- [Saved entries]
===============

/-- A fetch's access ends Done, no comparator firing: Issued, its low half is kept and it waits again,
and its last access completes it, with a notice where asked for; Cancelling, the slot goes Free
without one (R69, R93, R94, R96, R98). -/
def Obligations.FetchAccessDone : Prop :=
  ∀ (s : State) (a : Access) (k : SlotNo), let u := arrive s; let r := u.fs[k]
    let after : State := { freeBus a u with wu := u.wu.map fun c : Comparator => c.after a }
    let bytes : LaneWord := if a.half = .high then (a.data &&& 0xFF00#16) ||| (r.data &&& 0x00FF#16)
      else a.data
    endsWith u a .done → a.request = .fetch k → noneFires u a →
      (r.state = .issued → a.half = .low → exec .accessEnd s = .next { after with
        fs := u.fs.set k { r with state := .waiting, lowHalfDone := true, data := a.data } })
      ∧ (r.state = .issued → a.half ≠ .low → r.notify = false ∨ nothingWaitsForDrain u →
          exec .accessEnd s = .next { after with
            fs := u.fs.set k { r with
              state := .done, result := .done, data := bytes, lowHalfDone := false }
            ou := (depart [.fetch k] u).ou
            nq := if r.notify then u.nq.offer (.fetchDone k r.target r.offset bytes) else u.nq })
      ∧ (r.state = .cancelling → exec .accessEnd s = .next { after with
          fs := u.fs.set k { FetchSlot.powerOn with refused := r.refused }
          ou := (depart [.fetch k] u).ou })

/-- A fetch's access ends Timeout: Issued, the slot goes to Failed, with a notice where asked for;
Cancelling, it goes Free without one; its Open target is Halted either way. A held write or Waiting
held read of the target ends with bus error, its notice before or after the slot's; any other held
cycle is left (R12, R32, R84, R95, R96, R98). -/
def Obligations.FetchAccessTimeout : Prop :=
  ∀ (s : State) (a : Access) (k : SlotNo), let u := arrive s; let r := u.fs[k]
    let slot : FetchSlot := if r.state = .issued then
        { r with state := .failed, result := .timeout, data := 0, lowHalfDone := false }
      else { FetchSlot.powerOn with refused := r.refused }
    let failed : List Notice :=
      if r.state = .issued ∧ r.notify = true then [.fetchFailed k (some r.target) .timeout] else []
    let after : State := { freeBus a u with
      ou := (depart [.fetch k] u).ou
      fs := u.fs.set k slot
      targets := u.targets.set a.target { u.targets[a.target] with
        admission := .halted (.fetchTimeout a.address a.lanes k) } }
    let offered (q : NoticeQueue) (notices : List Notice) : NoticeQueue := notices.foldl (·.offer ·) q
    let gone := { u.hif with held := none, holdTimer := none, recheckDue := false }
    endsWith u a .timeout → a.request = .fetch k → u.admission a.target = .opened →
    nothingWaitsForDrain u → r.state = .issued ∨ r.state = .cancelling →
      (holdsNoneOf u a.target →
        ∃ n, exec .accessEnd s = .next { after with nq := offered u.nq failed, choices := n })
      ∧ (∀ w, u.heldWrite? = some w → w.target = a.target →
          let ended : Notice := .refused a.target w.offset .halted .write
          ∃ n nq, (nq = offered u.nq (failed ++ [ended]) ∨ nq = offered u.nq (ended :: failed))
            ∧ exec .accessEnd s = .next { after with
              nq := nq, choices := n
              hif := { gone with
                replies := u.hif.replies ++ [.apertureWrite w.offset .busError] } })
      ∧ ∀ h, u.heldRead? = some h → h.target = a.target → h.phase = .waiting →
          let ended : Notice := .readFault a.target h.offset h.lanes .halted
          ∃ n nq, (nq = offered u.nq (failed ++ [ended]) ∨ nq = offered u.nq (ended :: failed))
            ∧ exec .accessEnd s = .next { after with
              nq := nq, choices := n, ou := (depart [.fetch k, .heldRead] u).ou
              hif := { gone with
                replies := u.hif.replies ++ [.apertureRead h.offset .busError] } }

===============

- [Task objective] Could you repeat exactly the lines above from the line with "def Obligations.FetchAccessDone : Prop" up to and including the line with "def Obligations.FetchAccessTimeout : Prop", and only those?

- [Exercise result]
def Obligations.FetchAccessDone : Prop :=
  ∀ (s : State) (a : Access) (k : SlotNo), let u := arrive s; let r := u.fs[k]
    let after : State := { freeBus a u with wu := u.wu.map fun c : Comparator => c.after a }
    let bytes : LaneWord := if a.half = .high then (a.data &&& 0xFF00#16) ||| (r.data &&& 0x00FF#16)
      else a.data
    endsWith u a .done → a.request = .fetch k → noneFires u a →
      (r.state = .issued → a.half = .low → exec .accessEnd s = .next { after with
        fs := u.fs.set k { r with state := .waiting, lowHalfDone := true, data := a.data } })
      ∧ (r.state = .issued → a.half ≠ .low → r.notify = false ∨ nothingWaitsForDrain u →
          exec .accessEnd s = .next { after with
            fs := u.fs.set k { r with
              state := .done, result := .done, data := bytes, lowHalfDone := false }
            ou := (depart [.fetch k] u).ou
            nq := if r.notify then u.nq.offer (.fetchDone k r.target r.offset bytes) else u.nq })
      ∧ (r.state = .cancelling → exec .accessEnd s = .next { after with
          fs := u.fs.set k { FetchSlot.powerOn with refused := r.refused }
          ou := (depart [.fetch k] u).ou })

/-- A fetch's access ends Timeout: Issued, the slot goes to Failed, with a notice where asked for;
Cancelling, it goes Free without one; its Open target is Halted either way. A held write or Waiting
held read of the target ends with bus error, its notice before or after the slot's; any other held
cycle is left (R12, R32, R84, R95, R96, R98). -/
def Obligations.FetchAccessTimeout : Prop :=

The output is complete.